Divisi Astral

Naufal Abdillah
Chapter #44

Gelap

Lampu di koridor penjara tak berbeda jauh dengan tiap sel, menyala tapi tak terlalu cerah. Dinginnya jeruji dan tembok dikalahkan oleh jumlah penghuninya. Jam sembilan malam. Para napi masih ada yang mengobrol dan tertawa akrab, sebagian lain sudah tidur.

Seorang sipir muda berwajah lonjong dengan santai berjalan menyusuri koridor. Derap sepatunya menggema. Mulutnya mengunyah sisa makan malam. Dia enggan memeriksa tiap sel, tapi tetap melakukannya dalam bentuk formalitas.

Dari sel sebelah kiri sang sipir, muncul lengan kurus berkulit kumal. Wajah pemilik lengan itu juga menempel di antara jeruji. Sipir berhenti. Terjadilah kontak muka antara si pria muda dengan tahanan berambut lebat.

“Pak, mau jalan-jalan bentar, dong,” pinta si tahanan. “Sumpek, nih.”

Sipir menghela napas. “Gak ada! Diam aja kamu di situ! Sekarang sudah bukan waktunya keluar.”

Si tahanan bersungut. “Dih, tadi orang yang di sel sana boleh keluar, kok. Dijemput pula.”

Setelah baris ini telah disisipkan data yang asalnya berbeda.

-- ==== Sys2Proof/Machine/OfferCommands.lean ====
section
/-! DEFINITION. Meanings: offers, acceptance, withdrawal and train handover (08, R133 to R143). -/

namespace Sys2Proof.Machine

/-! ### The entry side (R138 to R141) -/

/-- R32: the part stores an ENTRY route. -/
def State.hasEntryRoute (s : State) : Bool := s.cfg.routes.entries.any (fun p => p.2.cls == .entry)

/-- R138, R32: the REFUSE reason an OFFER draws: MODE 1, UNKNOWN 2, BUSY 3, DIRECTION 4, and, in a part that stores no ENTRY route, a
free value (log 16); none when it passes. -/
def State.offerRefusal (s : State) (l e : Nat) : Option Nat :=
  if s.su.mode ≠ .normal then some 1
  else if !s.named l e (fun r => r == .entry || r == .both) then some 2
  else if s.holdsOffer e || (s.boundary e).awaited.isSome then some 3
  else if s.roleOf e == some .entry || s.directionIs e .inbound then
    if s.hasEntryRoute then none else some Config.refusalWithoutEntryRoutes.toNat
  else some 4

/-- R138, R139: an OFFER is refused, or recorded and accepted if the entry slot is OPEN. -/
def State.takeOffer (l e r cls : Nat) (s : State) : State := match s.offerRefusal l e with
  | some reason => s.hand l (.refuse r reason)
  | none => (s.updBoundary e (fun b => { b with incoming := some { reference := r, cls := cls } })).tryAccept e

/-- OFFER (R138, R139). -/
def execOffer (link : Nat) (seq : Byte) (element reference cls : Nat) (s : State) : Host.Outcome State Fault Refusal :=
  .next (s.telegram link seq .other (State.takeOffer link element reference cls))

/-- R140: a REFUSE_OFFER's answer in service. -/
def refuseOfferAnswer (body : List Byte) (s : State) : Answer := match body2 body with
  | none => badLength s
  | some e =>
    if !elementId e then badField s ⟨.noName, 0, 0⟩
    else match (s.boundary e).incoming with
      | none => refuse s .notFound
      | some o =>
        if !s.isBoundary e then refuse s .notFound
        else if o.accepted then refuse s .badState
        else done ((s.handFor e (.refuse o.reference 5)).updBoundary e (fun b => { b with incoming := none }))

/-- REFUSE_OFFER (R140). -/
def execRefuseOffer (rq : Request) (s : State) : Host.Outcome State Fault Refusal :=
  .next (s.serve (requestFrame 0x31 rq) (fun s => inService s (refuseOfferAnswer rq.body)))

/-- R140: a WITHDRAW removes the incoming offer of an element that has its reference. A reference above 31 is no offer's, and finds no
record (R181). -/
def State.dropIncoming (r e : Nat) (s : State) : State := match (s.boundary e).incoming with
  | some o => if o.reference = r ∧ r ≤ 31 then s.updBoundary e (fun b => { b with incoming := none }) else s
  | none => s

/-- R141: a RELEASED matches an element whose entry slot waits for its reference. -/
def State.awaits (s : State) (r e : Nat) : Option Nat := match (s.boundary e).entrySlot with
  | some i => if (s.boundary e).awaited = some r ∧ (s.slot i).state = .awaitReleased then some i else none
  | none => none

/-- R141: a RELEASED releases the slot that waits for it. Where two elements of the link wait for one reference, the one with the lowest
id is released alone (DESIGN CHOICE, log 51). -/
def State.takeReleased (l r : Nat) (s : State) : State :=
  match (s.boundariesOn l).findSome? (s.awaits r) with
  | some i => s.releaseSlot i .cancelled
  | none => s

/-- RELEASED (R141). -/
def execReleased (link : Nat) (seq : Byte) (reference : Nat) (s : State) : Host.Outcome State Fault Refusal :=
  .next (s.telegram link seq .other (State.takeReleased link reference))

/-! ### The exit side (R135, R137) -/

/-- R135: an ACCEPT. An answer that finds no record draws WITHDRAW. The boundary view is marked before the slot (DESIGN CHOICE, log 68). -/
def State.takeAccept (l r : Nat) (s : State) : State := match s.offeredOn l r with
  | none => s.hand l (.withdraw r)
  | some (e, o) =>
    if o.accepted then s
    else
      let o' := { o with accepted := true, answer := .stopped }
      ((s.updBoundary e (fun b => { b with outgoing := some o' })).mark (.slot r)).updSlot r
        (fun x => { x with needs := { x.needs with acceptance := false } })

/-- ACCEPT (R135). -/
def execAccept (link : Nat) (seq : Byte) (reference : Nat) (s : State) : Host.Outcome State Fault Refusal :=
  .next (s.telegram link seq .other (State.takeAccept link reference))

/-- R135, R53: a REFUSE. The slot is dropped, and shows the neighbour's reason. -/
def State.takeRefuse (l r reason : Nat) (s : State) : State := match s.offeredOn l r with
  | none => s.hand l (.withdraw r)
  | some (e, o) =>
    if o.accepted then s
    else ((s.removeOutgoing e true).dropSlot r .refused).updSlot r (fun x => { x with neighbourReason := some reason })

/-- REFUSE (R135). -/
def execRefuse (link : Nat) (seq : Byte) (reference reason : Nat) (s : State) : Host.Outcome State Fault Refusal :=
  .next (s.telegram link seq .other (State.takeRefuse link reference reason))

/-- OFFER_ANSWER_EXPIRY (R135). -/
def execOfferAnswerExpiry (element : Nat) (s : State) : Host.Outcome State Fault Refusal :=
  .next (match (s.boundary element).outgoing with
    | some o => if o.answer.expired s.time then (s.dropSlot o.slot .offerTimeout).finish else s
    | none => s)

/-- R137: the neighbour withdraws the acceptance of a slot at an exit boundary element. -/
def State.loseToWithdraw (e i : Nat) (s : State) : State :=
  let owe (t : State) : State := t.updBoundary e (fun b => { b with releasedPending := some i })
  match (s.slot i).state with
  | .pending => ((s.removeOutgoing e false).dropSlot i .cancelled).handFor e (.released i)
  | .locked | .opened =>
    if s.mustApproachLock i then owe ((s.removeOutgoing e false).approachLock i)
    else ((s.removeOutgoing e false).releaseSlot i .cancelled).handFor e (.released i)
  | .approachLocked => owe (s.removeOutgoing e false)
  | _ => s

/-- R137: a WITHDRAW at the exit side acts on an ACCEPTED record alone. -/
def State.withdrawOutgoingOf (l r : Nat) (s : State) : State := match s.offeredOn l r with
  | some (e, o) => if o.accepted then s.loseToWithdraw e r else s
  | none => s

/-- R137, R140: a WITHDRAW acts on the incoming offers with its reference, and on the acceptance with its reference. -/
def State.takeWithdraw (l r : Nat) (s : State) : State :=
  (s.forEach (s.boundariesOn l) (State.dropIncoming r)).withdrawOutgoingOf l r

/-- WITHDRAW (R137, R140). -/
def execWithdraw (link : Nat) (seq : Byte) (reference : Nat) (s : State) : Host.Outcome State Fault Refusal :=
  .next (s.telegram link seq .other (State.takeWithdraw link reference))

/-! ### Train handover (R142, R143) -/

/-- R142: the local slots PASSING whose route exits at a boundary element. -/
def State.passingTo (s : State) (e : Nat) : List Nat :=
  slotIds.filter (fun i => (s.slot i).state == .passing && s.exitBoundary i == some e)

/-- R142: occupied_beyond is set, and the passing slot's release is evaluated (R105). -/
def State.setBeyond (e : Nat) (s : State) : State :=
  if s.passingTo e = [] then s
  else (s.updBoundary e (fun b => { b with occupiedBeyond := true })).forEach (s.passingTo e) State.evaluateRelease

/-- R142: an OCCUPIED_BEYOND. -/
def State.takeOccupiedBeyond (l e : Nat) (s : State) : State := if s.boundaryOn l e then s.setBeyond e else s

/-- OCCUPIED_BEYOND (R142). -/
def execOccupiedBeyond (link : Nat) (seq : Byte) (element : Nat) (s : State) : Host.Outcome State Fault Refusal :=
  .next (s.telegram link seq .other (State.takeOccupiedBeyond link element))

/-- R143: a CLEARED_BEHIND sets the flag of a PASSING entry slot, and its release is evaluated (R105). -/
def State.takeClearedBehind (l e : Nat) (s : State) : State :=
  if s.boundaryOn l e then
    match (s.boundary e).entrySlot with
    | some i =>
      if (s.slot i).state = .passing then (s.updRelease i (fun x => { x with clearedBehind := true })).evaluateRelease i else s
    | none => s
  else s

/-- CLEARED_BEHIND (R143). -/
def execClearedBehind (link : Nat) (seq : Byte) (element : Nat) (s : State) : Host.Outcome State Fault Refusal :=
  .next (s.telegram link seq .other (State.takeClearedBehind link element))

end Sys2Proof.Machine
end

Sang sipir mengernyit, menoleh mengikuti arah telunjuk si tahanan. Lalu sipir beranjak. Perasaannya mulai tidak beres kala melihat pintu sel yang ia datangi ternyata tidak rapat. Benar saja. Ruangan berlantai semen itu sudah kosong.

*** 

Jam sembilan pagi, ruangan Komandan tak terlalu meredam suara kesibukan di luar. Sa’diyah berdiri dalam posisi istirahat menghadap sang atasan. Percakapan terjadi. Sepanjang lima menit terakhir, keduanya hanya membahas detail kecil kasus penculikan.

Kemudian Komandan diam sejenak, lalu menatap Sa’diyah. “Ada satu hal yang harus kamu tahu tentang kasus ini .... Bukan. Lebih tepatnya tentang Alfi.”

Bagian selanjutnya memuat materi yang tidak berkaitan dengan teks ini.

-- ==== Sys2Proof/Machine/SupervisionCommands.lean ====
section
/-! DEFINITION. Meanings: acknowledging faults, host silence, and the auxiliary pair with the commands it guards (09, R154 to
R164; R13, R82, R114). -/

namespace Sys2Proof.Machine

/-- R154: an ACK_FAULT's answer in service. -/
def ackAnswer (body : List Byte) (s : State) : Answer := match body1 body with
  | none => badLength s
  | some i =>
    if 31 < i then badField s ⟨.noName, 0, 0⟩
    else match s.acknowledge i with
      | some t => done t
      | none => refuse s .notFound

/-- ACK_FAULT (R154). -/
def execAckFault (rq : Request) (s : State) : Host.Outcome State Fault Refusal :=
  .next (s.serve (requestFrame 0x40 rq) (fun s => inService s (ackAnswer rq.body)))

/-- R158: the first deadline is reached. -/
def State.silent (s : State) : State :=
  ({ s with su := { s.su with silenceFirst := .stopped } }).raiseNow .hostSilent .device

/-- HOST_SILENT (R158). -/
def execHostSilent (s : State) : Host.Outcome State Fault Refusal :=
  .next (if s.su.silenceFirst.expired s.time then s.silent.finish else s)

/-- R158: the second deadline is reached. -/
def State.silentLong (s : State) : State :=
  ({ s with su := { s.su with silenceSecond := .stopped } }).raiseNow .hostSilentLong .device

/-- HOST_SILENT_LONG (R158). -/
def execHostSilentLong (s : State) : Host.Outcome State Fault Refusal :=
  .next (if s.su.silenceSecond.expired s.time then s.silentLong.finish else s)

/-- R160: a PREPARE_AUX's answer in service. -/
def prepareAnswer (rq : Request) (s : State) : Answer := match body12 rq.body with
  | none => badLength s
  | some (kind, subject) => prepare rq.authority kind subject s

/-- PREPARE_AUX (R160). -/
def execPrepareAux (rq : Request) (s : State) : Host.Outcome State Fault Refusal :=
  .next (s.serve (requestFrame 0x41 rq) (fun s => inService s (prepareAnswer rq)))

/-- R160: the window's deadline has been reached with the preparation still present. -/
def State.windowOver (s : State) : Bool := match s.host.preparation with
  | some p => Time.reached s.time p.deadline
  | none => false

/-- AUX_WINDOW_EXPIRY (R160). -/
def execAuxWindowExpiry (s : State) : Host.Outcome State Fault Refusal :=
  .next (if s.windowOver then (s.putPreparation none).finish else s)

/-- R161: a CONFIRM_AUX's answer in service. -/
def confirmAnswer (rq : Request) (s : State) : Answer := match body12 rq.body with
  | none => badLength s
  | some (kind, subject) => confirm rq.authority (AuxKind.ofCode kind) subject s

/-- CONFIRM_AUX (R161): the kind and the subject are those of its body. -/
def execConfirmAux (rq : Request) (s : State) : Host.Outcome State Fault Refusal :=
  .next (s.serve (requestFrame 0x42 rq) (fun s => inService s (confirmAnswer rq)))

/-- RESTORE_SECTION (R13, R161): a CONFIRM_AUX of that kind. -/
def execRestoreSection (h : Header) (element : Nat) (s : State) : Host.Outcome State Fault Refusal :=
  .next (s.serve (confirmFrame h .restoreSection element)
    (fun s => inService s (confirm h.authority (some .restoreSection) element)))

/-- EMERGENCY_RELEASE (R114, R115, R161): a CONFIRM_AUX of that kind. -/
def execEmergencyRelease (h : Header) (slot : Nat) (s : State) : Host.Outcome State Fault Refusal :=
  .next (s.serve (confirmFrame h .emergencyRelease slot)
    (fun s => inService s (confirm h.authority (some .emergencyRelease) slot)))

/-- RELEASE_GIVEN_FLANK (R82, R162): a CONFIRM_AUX of that kind. -/
def execReleaseGivenFlank (h : Header) (link : Nat) (s : State) : Host.Outcome State Fault Refusal :=
  .next (s.serve (confirmFrame h .releaseGivenFlank link)
    (fun s => inService s (confirm h.authority (some .releaseGivenFlank) link)))

/-- RESUME (R163): a CONFIRM_AUX of that kind. -/
def execResume (h : Header) (s : State) : Host.Outcome State Fault Refusal :=
  .next (s.serve (confirmFrame h .resume 0) (fun s => inService s (confirm h.authority (some .resume) 0)))

/-- RESTART (R164, R177): a CONFIRM_AUX of that kind. -/
def execRestart (h : Header) (s : State) : Host.Outcome State Fault Refusal :=
  .next (s.serve (confirmFrame h .restart 0) (fun s => inService s (confirm h.authority (some .restart) 0)))

end Sys2Proof.Machine
end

Sa’diyah tidak menjawab. Ia hanya memberi tatapan bingung pada pria berwajah bulat di hadapannya.

Komandan mendehem. “Kasus ini cukup sensitif bagi Alfi karena anaknya meninggal dengan cara yang sama.”

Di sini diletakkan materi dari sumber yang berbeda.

-- ==== Sys2Proof/Certificates/Slice0/Obligations.lean ====
section
/-! DEFINITION. The statements for the provers. Each is closed over every state that meets its hypotheses, reachable or not. A
conclusion `∃ u, exec c s = settled u ∧ …` (or `handled`, `confirmed`) says what the command itself does: `u` is the block before the
cascade that ends every event; ReplyIsMade says what that end leaves alone. -/

open Sys2Proof Sys2Proof.Machine

/-! ### The step and the host link -/

/-- A step takes the command at the front of the queue, and is exec of it with the queue's rest. -/
def Obligations.StepTakesTheFront : Prop :=
  ∀ (c : Instr) (rest : List Instr) (s : State), s.pending = c :: rest → step s = exec c { s with pending := rest }

/-- Every command ends in a next state, and leaves the queue of commands as it is. None but a cold reset touches the receive sides of the
lines, which the model's idle steps alone advance (log 8). -/
def Obligations.EveryCommandCompletes : Prop :=
  ∀ (c : Instr) (s : State), ∃ t, exec c s = .next t ∧ t.pending = s.pending ∧ (t.inputs = s.inputs ∨ c = .coldReset)

/-- The model's choice of what a step does with no command waiting (logs 4, 8): a millisecond passes when nothing is due and no line has
brought anything; otherwise one of what is due is put in the queue, or a receiver takes what its line has brought next. -/
def Obligations.IdleTakesWhatIsDue : Prop :=
  ∀ s : State, s.pending = [] →
    let due := s.handOn ++ s.dueTimers
    let arrived : Prop := s.inputs.host.arrived ≠ [] ∨ ∃ l, l < 4 ∧ (s.portInput l).arrived ≠ []
    (due = [] → ¬ arrived → step s = .next { s with time := s.time.plus 1 }) ∧
    (due ≠ [] ∨ arrived → ∃ n : Nat,
      let t : State := { s with choices := n }
      (∃ c ∈ due, step s = .next { t with pending := [c] }) ∨
      (s.inputs.host.arrived ≠ [] ∧ step s = .next t.takeHostInput) ∨
      ∃ l, l < 4 ∧ (s.portInput l).arrived ≠ [] ∧ step s = .next (t.takePortInput l))

/-- A frame encoded is judged to be that frame, and with any other two bytes in place of its CRC it is a CRC error (R165, R179). A hunting
receiver that is brought the bytes of a frame one by one hands on nothing before the last of them, and then the whole frame, which is the
command of its reception; bytes that are not the delimiter change nothing before it (R165). The receiver of State takes what its line has
brought in the same way: a byte error is counted by itself while hunting and ends a frame while gathering, a length of 1 to 5 is a length
error, and after more than 1 ms inside a frame the frame ends as a length error and the byte that came then is kept for the hunting
receiver; that the pause is judged when the next byte is taken, at whole milliseconds, is the model's choice (log 8). A reply and a report
leave as R179 lays a frame out. -/
def Obligations.FramesAreRead : Prop :=
  (∀ f : HostFrame, f.body.length ≤ 249 → (f.authority = none → f.body = []) →
    judgeFrame (encodeFrame f) = .good f ∧
    ∀ x y : Byte, [x, y] ≠ crc16Bytes (loByte ((frameInner f).length + 4) :: frameInner f) →
      judgeFrame (frameDelimiter :: loByte ((frameInner f).length + 4) :: (frameInner f ++ [x, y])) = .bad .crc) ∧
  let take := Receiver.take frameDelimiter declaredLength
  (∀ b : Byte, b ≠ frameDelimiter → take .hunting (.byte b) = (.hunting, .nothing)) ∧
  (∀ f : HostFrame, f.body.length ≤ 249 → (f.authority = none → f.body = []) →
    (∀ n, n < (encodeFrame f).length →
      ((encodeFrame f).take n).foldl (fun r b => ((take r.1 (.byte b)).1, r.2 ++ [(take r.1 (.byte b)).2])) (Receiver.hunting, [])
        = (if n = 0 then Receiver.hunting else .gathering ((encodeFrame f).take n), List.replicate n .nothing)) ∧
    (take (.gathering ((encodeFrame f).dropLast)) (.byte ((encodeFrame f).getLastD 0))) = (.hunting, .whole (encodeFrame f)) ∧
    hostCommand (.whole (encodeFrame f)) = some (.hostFrameReceived (encodeFrame f))) ∧
  (∀ (s : State) (e : LineEvent) (rest : List LineEvent), s.inputs.host.arrived = e :: rest →
    let x := s.inputs.host
    let becomes (y : LineInput) (c : Option Instr) : Prop :=
      s.takeHostInput = { s with inputs := { s.inputs with host := y }, pending := c.toList }
    let takes (r : Receiver) (c : Option Instr) : Prop := becomes ⟨r, rest, s.time⟩ c
    let late : Prop := 1 < (s.time - x.lastByte).toNat
    (∀ l, x.receiver = .gathering l → late → becomes { x with receiver := .hunting } (some (.badFrame .length))) ∧
    (x.receiver = .hunting →
      (∀ b, e = .byte b → if b = 0x5A then takes (.gathering [b]) none else takes .hunting none) ∧
      (e = .byteError → takes .hunting (some (.badFrame .hunting)))) ∧
    ∀ l, x.receiver = .gathering l → ¬ late →
      (e = .byteError → takes .hunting (some (.badFrame .byte))) ∧
      ∀ b, e = .byte b →
        (∀ d, l = [d] → if 1 ≤ b ∧ b ≤ 5 then takes .hunting (some (.badFrame .length)) else takes (.gathering [d, b]) none) ∧
        ∀ d n m, l = d :: n :: m → n = 0 ∨ 6 ≤ n →
          if m.length + 3 = (if n = 0 then 256 else n.toNat) then takes .hunting (hostCommand (.whole (l ++ [b])))
          else takes (.gathering (l ++ [b])) none) ∧
  let framed (counted : List Byte) : List Byte := 0x5A :: (counted ++ bytes2 (crc16 counted).toNat)
  (∀ r : Reply, (LineFrame.reply r).bytes = framed (loByte (r.data.length + 10) :: 0x80 :: r.tag :: 0 ::
    (match r.outcome with
      | .done => 1
      | .accepted => 2
      | .refused => 3) :: loByte r.reason :: r.kind :: r.data)) ∧
  ∀ (kind : Byte) (body : List Byte), (LineFrame.report kind body).bytes = framed (loByte (body.length + 7) :: kind :: 0 :: 0 :: body)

Barulah Sa’diyah memberi reaksi dengan mata sedikit membelalak. “Maaf, Komandan. Meninggal?”

Percakapan pun berlangsung lebih panjang dengan dimulainya cerita Komandan.

Kejadiannya belum lama, tepatnya dua tahun lalu. Hari cerah momen Alfi mengajak keluarga kecilnya berwisata ke taman hiburan. Awalnya semua normal. Hingga ketika Alfi dipercaya menjaga putra mereka karena istrinya harus ke toilet, di situlah petaka bermula.

Singkat cerita, Alfi lengah, dan anak itu hilang hampir seminggu. Istri Alfi bersedih. Sedangkan Alfi sendiri berupaya keras melacak anaknya, bahkan harus minta izin pada Letnan Aziz untuk tidak ikut mengusut suatu kasus.

Sayangnya, kesedihan itu harus berakhir duka sangat dalam. Anak mereka ditemukan tak bernyawa dalam keadaan mengenaskan di sebuah rumah kosong sudut kota. Hati Alfi hancur. Tubuh putranya penuh sayatan, serta organ jantung dan paru-paru menghilang.

“Sejak saat itu, saya tidak pernah membahasnya lagi dengan Alfi, karena saya tahu itu luka yang sangat dalam untuk dia dan istrinya. Tapi entahlah. Sepertinya tragedi itu mempengaruhi pernikahan mereka.”